# Basic Models
## Sequence to Sequence Model
- Let's use x1...x5 to represent the words in the input sequence and we'll use y1 to y6 to represent the words in the output sequence.
- Let's have a network whcih we're going to call the encoder network be built as a RNN and this could be GRU or LSTM feeding the input French words on word at a time.
- After ingesting the input sequence the RNN then outputs a vector that represents the input sentence.  After that, we can build a decoded network, which takes input the encoding output and then can be trained to output the translation one word at a time until the decoder stops.
- This model simply uses an encoding network whose job is to find an encoding of the input French sentence, and then use a decoding network to then generate the corresponding English  translation.
- ![image.png](attachment:image.png)

## Image Captioning
- The architecture also works for image captioning.
- Given an image and we wanted to be caption automatically.
- We can input an image into a ConvNet, maybe a pre-trained AlexNet, and have that learn and encoding a learner to the features of the input image.
- If we get rid of the final softmax  unit, the pre-trained AlexNet can give us a 4096 dimensional feature vector of which to represent the picture.
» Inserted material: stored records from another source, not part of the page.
-- ==== Sys2Proof/Syntax.lean ====
section
/-! DEFINITION. The commands of the DY256: one constructor for each row of the spec's table of
operations and events, with the operands the row's rule names. -/

namespace Sys2Proof

/-- The two cascade ports of a device (R526). -/
inductive CasPort where
  | downstream  -- faces the master: CAS_DTX, CAS_DRX
  | upstream    -- faces away from the master: CAS_UTX, CAS_URX
  deriving DecidableEq, Repr

/-- The kinds of output-leg fault (R351, FKIND codes 01b, 10b, 11b). -/
inductive LegFault where
  | openLeg
  | high
  | low
  deriving DecidableEq, Repr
This pre-trained network can be the encoded network for the image and we now have a 4096-dimensional vector that represents the image. We can then take this and feed it to an RNN whose job is to generate the caption one word at a time. 
- ![image-3.png](attachment:image-3.png)
- There are some differences b/w how we'll run a model like this, the generally the sequence compared to how we were synthesizing novel text using a language model. One of the key differences is we don't want to randomly choose in translation. We may be want the most likely translation or we might want the best caption and most likely caption.
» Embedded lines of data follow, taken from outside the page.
-- ==== Sys2Proof/WellFormed.lean ====
section
/-! DEFINITION. Which operands a command may carry: the index ranges and lengths the spec gives
(clusters 0-15, slots 0-255, channels, ports, domains, pool indexes, host addresses, packet lengths). -/

namespace Sys2Proof

/-- The operands of a command lie in the ranges of its rule. -/
def Instr.wf (i : Instr) : Bool :=
  match i with
  | .registerWrite addr _ => decide (addr < 0x200000 ∧ addr % 4 = 0)
  | .lock _ => true
  | .hostLowHalfRead ha => decide (ha < 0x100000)
  | .hostHighHalfRead ha => decide (ha < 0x100000)
  | .hostLowHalfWrite ha _ _ => decide (ha < 0x100000)
  | .hostHighHalfWrite ha _ _ => decide (ha < 0x100000)
  | .aonResponderRead ha => decide (ha < 0x100000)
  | .aonWake _ => true
  | .paramStoreHostWrite addr _ _ => decide (addr < 0x200000 ∧ addr % 4 = 0)
  | .paramStoreLanding => true
  | .efRelease => true
  | .cfBoundary => true
  | .refLost => true
  | .refValid => true
  | .engineEnable _ => true
  | .engineDisable _ => true
  | .clusterFrameDelivered c slack => decide (c < 16 ∧ slack < 64)
  | .deadlineMiss c => decide (c < 16)
  | .clusterFlush c => decide (c < 16)
  | .guardWindowEnd => true
  | .guardStepDown => true
  | .vidWindowEnd => true
  | .vidSettled => true
  | .vidSettleTimeout => true
  | .slackMinClear c _ => decide (c < 16)
  | .powerOnReset => true
  | .resetPin _ => true
  | .softwareReset _ => true
  | .watchdogReset => true
  | .fallbackReset => true
  | .strapLatch _ _ _ => true
  | .nvmReset => true
  | .nvmResetWaitEnd => true
  | .firmwareStart => true
  | .reginitWrite addr _ => decide (addr < 0x200000 ∧ addr % 4 = 0)
  | .reginitSet addr _ => decide (addr < 0x200000 ∧ addr % 4 = 0)
  | .reginitClear addr _ => decide (addr < 0x200000 ∧ addr % 4 = 0)
  | .reginitPoll arg addr _ => decide (arg < 65536 ∧ addr < 0x200000 ∧ addr % 4 = 0)
  | .reginitPollTimeout => true
  | .reginitDelay arg => decide (arg < 65536)
  | .reginitDelayEnd => true
  | .reginitFill arg addr _ => decide (arg < 65536 ∧ addr < 0x200000 ∧ addr % 4 = 0)
  | .waveStreamDone => true
  | .foregroundCalibrationStart => true
  | .foregroundCalibrationDone => true
  | .engineStage => true
  | .continueBoot _ => true
  | .retry _ => true
  | .hostPost _ => true
  | .mgmtPost image => decide (image.length = 8)
  | .almArbitrationRound => true
  | .ephemerisDue idx => decide (idx < 8192)
  | .almTick => true
  | .taskDispatch idx => decide (idx < 8192)
  | .taskWorkDone idx => decide (idx < 8192)
  | .mgmtTaskDone idx => decide (idx < 8192)
  | .hostCancel _ => true
  | .flush _ => true
  | .almDoneRead => true
  | .noteOn idx => decide (idx < 8192)
  | .deferredNoteArm => true
  | .noteOff idx => decide (idx < 8192)
  | .polyPressure idx => decide (idx < 8192)
  | .cc idx => decide (idx < 8192)
  | .bankSelect idx => decide (idx < 8192)
  | .sustain idx => decide (idx < 8192)
  | .sostenuto idx => decide (idx < 8192)
  | .allSoundOff idx => decide (idx < 8192)
  | .resetAllControllers idx => decide (idx < 8192)
  | .allNotesOff idx => decide (idx < 8192)
  | .program idx => decide (idx < 8192)
  | .pitchBend idx => decide (idx < 8192)
  | .chanPressure idx => decide (idx < 8192)
  | .paramSet idx => decide (idx < 8192)
  | .voiceKill idx => decide (idx < 8192)
  | .timerFire idx => decide (idx < 8192)
  | .sysexDone idx _ => decide (idx < 8192)
  | .user idx => decide (idx < 8192)
  | .firstSample v => decide (v < 256)
  | .stealFadeEnd v => decide (v < 256)
  | .quenchSwitchOpen v => decide (v < 256)
  | .quenchEnd v => decide (v < 256)
  | .env0Complete v => decide (v < 256)
  | .sampleEndVoice v => decide (v < 256)
  | .cacheLineFill c line => decide (c < 16 ∧ line < 0x200000)
  | .waveCacheInval c _ => decide (c < 16)
  | .pinnedLineInval c line => decide (c < 16 ∧ line < 0x200000)
  | .envSegmentEnd v env => decide (v < 256 ∧ env < 4)
  | .glfoRestart _ => true
  | .adcOverload v => decide (v < 256)
  | .biasFault v => decide (v < 256)
  | .swap c _ => decide (c < 16)
  | .swapAll c _ => decide (c < 16)
  | .fadeStart c => decide (c < 16)
  | .fadeEnd c => decide (c < 16)
  | .skimmerCoefWrite c _ i _ => decide (c < 16 ∧ i < 32)
  | .skimmerReset c _ => decide (c < 16)
  | .synchronisingReset c => decide (c < 16)
  | .skimmerValid c => decide (c < 16)
  | .measurementResult v => decide (v < 256)
  | .temperatureUpdate c => decide (c < 16)
  | .backgroundRunStart v => decide (v < 256)
  | .backgroundRunComplete v => decide (v < 256)
  | .calReq _ => true
  | .outputEnable _ => true
  | .outputDisable _ => true
  | .rangeChange _ => true
  | .rampUpDone i => decide (i < 32)
  | .rampDownDone i => decide (i < 32)
  | .rangeParkEnd i => decide (i < 32)
  | .holdParkEnd i => decide (i < 32)
  | .outputFault i _ _ mv => decide (i < 32 ∧ mv < 4096)
  | .faultRampDone i => decide (i < 32)
  | .faultRetry i => decide (i < 32)
  | .outFaultClear _ => true
  | .playerGo i _ => decide (i < 32)
  | .playerStop i _ => decide (i < 32)
  | .playerTrigger i => decide (i < 32)
  | .playerEnd i => decide (i < 32)
  | .tdmPortEnable n _ => decide (n < 6)
  | .tdmPortDisable n _ => decide (n < 6)
  | .tdmPortStop n => decide (n < 6)
  | .tdmoFrame n => decide (n < 4)
  | .tdmiFrame n slots => decide (4 ≤ n ∧ n < 6 ∧ slots.length ≤ 16)
  | .tdmLock n phase => decide (n < 6 ∧ phase < 512)
  | .tdmSlip n => decide (n < 6)
  | .tdmLoss n => decide (n < 6)
  | .modeChange n _ => decide (n < 4)
  | .divWrite n _ => decide (n < 4)
  | .rxFlush n _ => decide (n < 4)
  | .txFlush n _ => decide (n < 4)
  | .txBreak n _ => decide (n < 4)
  | .txBreakClear n _ => decide (n < 4)
  | .startBit n _ _ _ => decide (n < 4)
  | .characterReceived n _ _ _ => decide (n < 4)
  | .receiverRearm n => decide (n < 4)
  | .breakDetected n => decide (n < 4)
  | .lineDead n => decide (n < 4)
  | .lineRecover n => decide (n < 4)
  | .serTxWrite n _ => decide (n < 4)
  | .characterSent n => decide (n < 4)
  | .serRxRead n => decide (n < 4)
  | .parserByte n => decide (n < 4)
  | .sysexGapTimeout n => decide (n < 4)
  | .winAddrWrite _ => true
  | .winDataRead => true
  | .winDataWrite _ _ => true
  | .windowFill => true
  | .windowDrain => true
  | .winAbort _ => true
  | .winDirChange => true
  | .dramReady => true
  | .moverGo c _ => decide (c < 4)
  | .moverBurst c => decide (c < 4)
  | .moverDone c => decide (c < 4)
  | .moverAbort c _ => decide (c < 4)
  | .patrolBorrow => true
  | .patrolRestore _ => true
  | .patrolAbort => true
  | .chrTick c inc => decide (c < 16 ∧ inc < 256)
  | .chrCapture c n => decide (c < 16 ∧ n < 2)
  | .captureSw c _ => decide (c < 16)
  | .chrCapRead c n => decide (c < 16 ∧ n < 2)
  | .chrStart _ => true
  | .chrStop _ => true
  | .chrClear c _ => decide (c < 16)
  | .reloadWrite c _ => decide (c < 16)
  | .chrInEdge k _ => decide (k < 4)
  | .chrOutChange k => decide (k < 4)
  | .pulseEnd k => decide (k < 4)
  | .eventBusDelivery => true
  | .evcStart _ => true
  | .evcStop _ => true
  | .evcClearAll _ => true
  | .evcClr n _ => decide (n < 32)
  | .evcFreeze _ => true
  | .powerBatch _ => true
  | .agentAnswer d => decide (d < 30)
  | .agentDelayTimeout d => decide (d < 30)
  | .powerNoAnswer d => decide (d < 30)
  | .domainEntry d => decide (d < 30)
  | .domainWake d => decide (d < 30)
  | .wakeStepTimeout d failStep => decide (d < 30 ∧ failStep < 4)
  | .wakeRetry d => decide (d < 30)
  | .padRelease _ => true
  | .wakeSource src => decide (src < 6)
  | .wakeDetectorRearm n => decide (n < 4)
  | .sensorMeasurement temps supplies => decide (temps.length = 17 ∧ supplies.length = 6)
  | .logEntryWrite => true
  | .logMirrorWrite _ => true
  | .getInfo => true
  | .logAdd => true
  | .logSync _ => true
  | .updBegin _ => true
  | .updData _ => true
  | .updDram _ => true
  | .updEnd _ => true
  | .updAbort => true
  | .rollbackAdv => true
  | .setPrefer _ => true
  | .nvmId => true
  | .nvmRead => true
  | .nvmErase _ => true
  | .nvmProg _ => true
  | .fwd => true
  | .mailboxResponse => true
  | .updateSessionTimeout => true
  | .updateReset => true
  | .mgtFaultClear _ => true
  | .linkEnable _ => true
  | .linkDisable _ => true
  | .rxAlignment _ => true
  | .outboundSuperframe bytes _ hopLag => decide (bytes.length = 416 ∧ hopLag < 256)
  | .inboundSuperframe bytes _ => decide (bytes.length = 416)
  | .directiveArm i => decide (i < 20)
  | .directiveState i => decide (i < 20)
  | .directiveRetrig i => decide (i < 20)
  | .directiveWrite i => decide (i < 20)
  | .directiveGlfo i => decide (i < 20)
  | .taskPacket => true
  | .logPacket => true
  | .mgmtReq _ => true
  | .mgmtRsp => true
  | .extest => true
  | .samplePreload => true
  | .clamp => true
  | .highz => true
  | .bypass => true
  | .testLogicReset => true
  | .laneNoSignal _ _ => true
  | .wakePatternPulse n _ _ => decide (n < 4)

end Sys2Proof
end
# Picking the Most Likely Sentence
## Machine translation as building a conditional language model
- In language modeling, the model allows us to estimate the probability of a sentence. 
- The machine translation model is very similar to the language model, except that instead of alowsys starting along with the vector of all zeros, it instead has an encoded network that figures out some representation for the input sentence, and it takes that input sentence and starts off the decoded network with representation of the input sentence rather than with the representation of all zeros. 
- Instead of modeling the probability of any sentence, it is now modeling the probabiliy of the output English translation, conditions on some input French sentence. In other words, we're trying to estimate the probability of an English translation. 
- ![image.png](attachment:image.png)

## Finding the most likely translation
- If we want to apply the model to actually tranlate a sentence from French into English, given the input French sentence, the model might tell us what is the probability of difference in corresponding English translations. If X is the French sentence, the model tells us what is the probability of different English translations of that French input.
- We should not try to sample at random from the distribution. Instead what we would like is to find the English sentence y, that maximizes that conditional probability.
- So, in developing a machine translation system, one of the things we need to do is come up with an algorithm that can actually find the value of y that maximizes the probability. 
- The most common algorithm for dong this is called beam search.
- ![image-2.png](attachment:image-2.png)

## Why not a greedy search?
- This ultimately ends up resulting in a less optimal sentence, in a less good sentence as measured by thie model for p(y|x).
- If we want to find the sequence of wors, y1, y2,... y_n the final word that together maximized the probability, it's not always optimal to just pick one word at a time. 
- ![image-3.png](attachment:image-3.png)

# Beam Search  
- For machine translation, given an input French sentence, we don't want to output a random English language translation, we want to ouput the best and the most likely English tranlation. The same is also true for speech recognition where given an input audio clip, we don't want to output a random text transcript of that audio, we want to output the best, maybe the most likely, text transcript.
## Beam Search algorithm
- Step 1 : The 1st thing Beam search has to do is try to pick the 1st words of the English translation, that's going to output. 
    - The beam search try to evaluate what is the probability of the 1st word. So what's the probability of the 1st output y, given the input French sentence X.
    - The greedy search will pick only the most likely words and move on, whereas Beam search instead can consider multiple alternatives. The beam search has a parameter called B, which is called the beam width.
    - So, in this 1st step of Beam search, what we need to do is run the input French sentence through the encoder network and then the 1st step will then decode the network, softmac overall 10,000 possibilities. Then we would take those 10,000 possible outpurs and keep in memory which were the top 3 (If B=3).
    - ![image.png](attachment:image.png)
- Step 2 : The beam search will do now, is for each of these 3 choices consifer what should be the 2nd word.
    - The network fragment can be used to evaluate whether it's the probability of the 2nd word given the input french sentence and that the 1st words of the translation has been the word 'eg : in'
    - As if we're continuing to use a beam width of 3, and because there are 10,000 words in the vocabulary we'd end up 30000 possibilities. We now evalute all of these 30000 options according to the probability and then pick the top three (B=3)
    - So these 30,000 possibilites cut down to 3 and beam search would memorize and take on to the next step.
    - ![image-2.png](attachment:image-2.png)
- Step 3 : This network framgment allows us to evalute what's the probability of the 3rd word given the input French sentence X and given that the 1st 2 words and English output.
    - ![image-3.png](attachment:image-3.png)
- The outcome of the process will be that adding one word at a time that Beam search will decide that. This will be terminated by the EOS symbol
- If the beams width B = 1, then this becomes the greedy search algorithm but by considering multiple possibilities (say 3 or other numbers) at the same time beam search will usually find a much better output sentence than greedy search. 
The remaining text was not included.